Big news! PersonalityCafe is undergoing acquisition by Facebook! 

I have spoken personally with a few of their executives and they see a huge potential in our site. They have offered an attractive sum that can pay off my student loans so I cannot in good conscious skip the opportunity.

*What does this mean for you? *

PerC will now directly be totally incorporated into the Facebook platform.
We will be transformed into a dating website.
No more thanks button.
Zynga will implement games to our site such as Farmville and Cityville.
and more!:happy:

I'll keep you guys updated. I'm very excited about this!

































April Fools!


----------



## geGamedev

Mean!! =P

moar letterzz


----------



## Aßbiscuits

What? It just got updated.

I hate facebook and facebook games .


----------



## Calvaire

This is awful news
............


----------



## WhySoSerious

April fools lol :tongue:


----------



## Steve MD

April foolz....


----------



## Ventricity

nice try, man


----------



## Invidia

Yeah I totally got upset over this. Then realized it is probably (hopefully) a prank.


----------



## darksoul

Why?!?

*I almost had a heart attack...*


----------



## Praesul

Gosh darnit!


----------



## jdmn

(Erased everything I just wrote after the april's fools conspiracy)

Everything looks so real now!! 

It's april's fools joke?? I really really hope sooo!!!!!!!!


----------



## Aßbiscuits

I knew someone would get me. Dang.


----------



## Calvaire

It best be an April fools joke....
and fuck,you can't mess with someone that's high.
it's just not nice.

and if it isn't an april fools joke
: (

and you'll have one unhappy forum.


----------



## nevermore

Obviously it is a joke but I did LOL over it (esp. that bit about it being transformed into a dating website...I half believed it till then:laughing


----------



## blit

There's not enough MAGIC.


----------



## Unicorntopia

Does this mean our posts on PerC will not be private anymore? Will they attach our here with the info there? 

If so, this is very horrible. I do not want my family extended or immediate knowing certain privaye things I post on here.

Edit: Oh thank GOD!!! This is a prank.

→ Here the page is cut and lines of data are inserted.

-- ==== Sys2Proof/Laws/Tables.lean ====
section
/-! SUPPORT. Keyed tables, and what reading a thread, a core, a PP, a link, a function or a queue gives after it was changed. -/

namespace Sys2Proof.Machine

open Sys2Proof

/-! ## Keyed tables -/

theorem find_storeBy {α : Type} (key : α → Nat) (r : α) (l : List α) (k : Nat) :
    (storeBy key r l).find? (fun q => key q == k) = if k = key r then .some r else l.find? fun q => key q == k := by
  induction l with
  | nil =>
    by_cases h : key r = k
    · simp [storeBy, h]
    · rw [if_neg fun c => h c.symm]; simp [storeBy, h]
  | cons q l ih =>
    simp only [storeBy]
    split
    · rename_i e
      by_cases h : key r = k
      · simp [h]
      · rw [if_neg (fun c => h c.symm), List.find?_cons_of_neg (by simpa using h), List.find?_cons_of_neg (by simpa [e] using h)]
    · rename_i e
      by_cases h : key q = k
      · rw [List.find?_cons_of_pos (by simpa using h), List.find?_cons_of_pos (by simpa using h), if_neg (by omega)]
      · rw [List.find?_cons_of_neg (by simpa using h), List.find?_cons_of_neg (by simpa using h), ih]

theorem lookup_storeBy {α : Type} (key : α → Nat) (d r : α) (l : List α) (k : Nat) :
    lookupBy key d k (storeBy key r l) = if k = key r then r else lookupBy key d k l := by
  unfold lookupBy; rw [find_storeBy]; split <;> rfl

/-- A record that a table gives has the key asked for. -/
theorem key_lookupBy {α : Type} (key : α → Nat) (d : α) (l : List α) {k : Nat} (h : key d = k) : key (lookupBy key d k l) = k := by
  unfold lookupBy
  cases e : l.find? fun q => key q == k with
  | none => exact h
  | some q => simpa using List.find?_some e

/-! ## Cores, PPs, links, functions and queues -/

theorem coreOf_id (s : State) (c : CoreId) : (s.coreOf c).id = c := key_lookupBy Core.id _ _ rfl

theorem coreOf_setCore (s : State) (k : Core) (c : CoreId) : (s.setCore k).coreOf c = if c = k.id then k else s.coreOf c :=
  lookup_storeBy Core.id _ _ _ _

/-- A core after a change that keeps its number. -/
theorem coreOf_withCore (s : State) (c d : CoreId) (f : Core → Core) (h : (f (s.coreOf c)).id = c) :
    (s.withCore c f).coreOf d = if d = c then f (s.coreOf c) else s.coreOf d := by
  unfold State.withCore; rw [coreOf_setCore, h]

theorem ppOf_id (s : State) (p : PpId) : (s.ppOf p).id = p := key_lookupBy Pp.id _ _ rfl

theorem ppOf_withPp (s : State) (p q : PpId) (f : Pp → Pp) (h : (f (s.ppOf p)).id = p) :
    (s.withPp p f).ppOf q = if q = p then f (s.ppOf p) else s.ppOf q := by
  unfold State.withPp State.setPp State.ppOf; rw [lookup_storeBy]; simp only [State.ppOf] at h; rw [h]

theorem linkOf_port (s : State) (p : Nat) : (s.linkOf p).port = p := key_lookupBy Link.port _ _ rfl

theorem linkOf_withLink (s : State) (p q : Nat) (f : Link → Link) (h : (f (s.linkOf p)).port = p) :
    (s.withLink p f).linkOf q = if q = p then f (s.linkOf p) else s.linkOf q := by
  unfold State.withLink State.linkOf; rw [lookup_storeBy]; simp only [State.linkOf] at h; rw [h]

theorem vfOf_num (s : State) (n : Nat) : (s.vfOf n).num = n := key_lookupBy Vf.num _ _ rfl

theorem vfOf_withVf (s : State) (n k : Nat) (f : Vf → Vf) (h : (f (s.vfOf n)).num = n) (h1 : 1 ≤ n) (h2 : n ≤ 64) :
    (s.withVf n f).vfOf k = if k = n then f (s.vfOf n) else s.vfOf k := by
  unfold State.withVf; rw [if_neg (by omega)]
  show lookupBy Vf.num _ _ (storeBy Vf.num _ _) = _
  rw [lookup_storeBy, h]; rfl

/-! ## Threads -/

theorem hartOf_cur (s : State) : s.hartOf s.cur.who = s.cur := by simp [State.hartOf]

/-- A thread after a change that keeps its name, when the table held it under that name. -/
theorem hartOf_withHart (s : State) (w : Who) (f : Hart → Hart) (h : (f (s.hartOf w)).who = w) :
    (s.withHart w f).hartOf w = f (s.hartOf w) := by
  unfold State.withHart
  generalize f (s.hartOf w) = k at h
  unfold State.setHart
  rw [h]
  by_cases c : s.cur.who = w
  · rw [if_pos c]; exact if_pos h
  · rw [if_neg c]
    show (if s.cur.who = w then s.cur else lookupBy Hart.key _ _ (storeBy Hart.key k s.harts)) = k
    rw [if_neg c, lookup_storeBy, if_pos (by rw [Hart.key, h])]

/-- Making a thread the executing one changes no thread. -/
theorem focus_cur (s : State) (w : Who) : (s.focus w).cur = s.hartOf w := by
  unfold State.focus State.hartOf; split <;> rfl

end Sys2Proof.Machine
end

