theorem wf_loadParts {s t : State} {l : Launch} {p : Partition} {c : Ctx} (h : Memory.wf s.mem = true)
    (e : s.loadParts l p c = .some t) : Memory.wf t.mem = true := by
  have k := hostReader_keeps c
  simp only [State.loadParts] at e
  split at e
  · cases e
  · next w1 =>
    split at e
    · cases e
    · next w2 =>
      split at e
      · cases e
      · next w3 =>
        split at e
        · cases e
        · obtain ⟨⟨u, b⟩, w4, rfl⟩ := Option.map_eq_some_iff.1 e
          have h2 := State.loadRegions_mem w2 ▸ wf_loadHandlers k h w1
          rw [State.preloadCode_mem]
          exact wf_readVia k (wf_loadScratch k h2 w3) w4

theorem wf_launchLoad {s : State} (h : Memory.wf s.mem = true) (num : LaunchNo) : Memory.wf (s.launchLoad num).mem = true := by
  simp only [State.launchLoad]
  split
  · split
    · simp [wf_releaseLaunch, wf_closeLaunch, h]
    · next w =>
      obtain ⟨c, _, wc⟩ := Option.bind_eq_some_iff.1 w
      simp [wf_loadParts h wc]
  · exact h

/-! ### Contexts -/

theorem wf_imagePage {s t : State} {via : CtxNo} {va pa : Nat} {r : Right} (h : Memory.wf s.mem = true)
    (e : s.imagePage via va r = .some (t, pa)) : Memory.wf t.mem = true := by
  unfold State.imagePage at e
  split at e
  · cases e
  · next w =>
    obtain ⟨c, _, wc⟩ := Option.bind_eq_some_iff.1 w
    split at e
    · cases e; exact wf_hostPath h wc
    · cases e

@[simp] theorem State.switchAgreement_mem (s : State) (k : Nat) :
    (s.switchAgreement k).mem = s.mem := by
  simp only [State.switchAgreement]; repeat' split
  all_goals simp

@[simp] theorem State.unroute_mem (s : State) (p : Partition) : (s.unroute p).mem = s.mem := rfl

@[simp] theorem State.cancelLoads_mem (s : State) (p : Partition) : (s.cancelLoads p).mem = s.mem := rfl

theorem wf_switchStop {s : State} (h : Memory.wf s.mem = true) (n : CtxNo) :
    Memory.wf (s.switchStop n).mem = true := by
  unfold State.switchStop; repeat' split
  all_goals simp [h, wf_haltArrays]

theorem wf_writePages {s : State} (h : Memory.wf s.mem = true) (via : CtxNo) (image : Word) (page : Nat → List Byte)
    (i n : Nat) : Memory.wf (s.writePages via image page i n).1.mem = true := by
  induction n generalizing s i with
  | zero => exact h
  | succ n ih =>
    unfold State.writePages
    split
    · exact h
    · next w => exact ih (wf_foldl (fun _ ⟨_, _⟩ ht => wf_coherentWrite ht _ _ _) _ (wf_imagePage h w)) _

theorem State.beginSave_mem {s t : State} {c : Ctx} {p : Partition} {kind : Nat} {who : Option Who} {image : Word} {via : CtxNo}
    (e : s.beginSave c p kind who image via = .some t) : t.mem = s.mem := by
  simp only [State.beginSave] at e
  split at e
  · cases e
  · split at e
    · cases e
    · cases e; rfl

@[simp] theorem State.ctxDone_mem (s : State) (n : CtxNo) (st : Nat) : (s.ctxDone n st).mem = s.mem := rfl

theorem wf_imageFault {s : State} (h : Memory.wf s.mem = true) (n : CtxNo) (image : Word) :
    Memory.wf (s.imageFault n image).mem = true := wf_postError h _ _

theorem wf_endSave {s : State} (h : Memory.wf s.mem = true) (c : Ctx) (p : Partition) (o : CtxOp) :
    Memory.wf (s.endSave c p o).1.mem = true := by
  have hf := wf_flushL1s h p
  simp only [State.endSave]
  split
  · exact wf_imageFault hf _ _
  · split
    next w => exact wf_imageFault ((congrArg (fun r => Memory.wf r.1.mem) w).symm.trans (wf_writePages hf _ _ _ _ _)) _ _
    next w => exact (congrArg (fun r => Memory.wf r.1.mem) w).symm.trans (wf_writePages hf _ _ _ _ _)

theorem wf_discardCancelled {s : State} (h : Memory.wf s.mem = true) (num : LaunchNo) :
    Memory.wf (s.discardCancelled num).mem = true := by
  unfold State.discardCancelled; repeat' split
  all_goals simp [h, wf_releaseLaunch, wf_closeLaunch]

theorem wf_switchWrite {s : State} (h : Memory.wf s.mem = true) (c : Ctx) (p : Partition) (q : SwitchPlan) :
    Memory.wf (s.switchWrite c p q).mem = true := by
  simp only [State.switchWrite]
  split
  · split
    · next w => rw [State.beginSave_mem w]; exact h
    · simp [h]
  · next o _ =>
    have he := wf_endSave h c p o
    split
    · exact h
    · split
      all_goals
        next w =>
          rw [w] at he
          simp [wf_discardCancelled, wf_clearPart, he]

theorem wf_contextImageWrite {s : State} (h : Memory.wf s.mem = true) (n : CtxNo) :
    Memory.wf (s.contextImageWrite n).mem = true := by
  unfold State.contextImageWrite; repeat' split
  all_goals simp [h, wf_switchWrite]

@[simp] theorem State.ctxStatus_mem (s : State) (d : Reg) (n : CtxNo) (st : Nat) : (s.ctxStatus d n st).mem = s.mem := rfl

@[simp] theorem State.ctxRefuse_mem (s : State) (d : Reg) (c : Ctx) (st : Nat) :
    (s.ctxRefuse d c st).mem = s.mem := by unfold State.ctxRefuse; split <;> rfl
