-- ==== Sys2Proof/Decode.lean ====
section
/-! DEFINITION. The command that a word spells by the table's bits. No row of spec/opcode_table.json gives bits: commands
arrive as packets, register accesses, messages and events, so no word spells one. -/

namespace Sys2Proof

/-- None for every word: no row of the table gives bits. -/
def decodeTableWord (_nbits _w : Nat) : Option Instr := none

end Sys2Proof
end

I was about to freak out.


----------



## Fizz

I knew it was April Fool's, ain't foolin me.


----------



## Steve MD

Come on @Happy!! As it is I have seen enough of acquisition jokes today!!


----------



## SlowPoke68

I love this day.


----------



## Paragon

Wow, I just got trolled. :tongue:


----------



## timeless

This is the best day of the year


----------



## PlushWitch

Lol...phew....I keep forgetting what day it is... what a relieve...

I would consider leaving. :crazy:


----------



## renna

Good one lol


----------



## PseudoSenator

Took me ten seconds to realize...


April Fools


----------



## nevermore

As much as I'd hate it I'd have to congratulate Happy for garnering the attention of the mighty Facebook.:wink:


----------



## pageofadiary

Please say you are kidding. I beg of you!!!!!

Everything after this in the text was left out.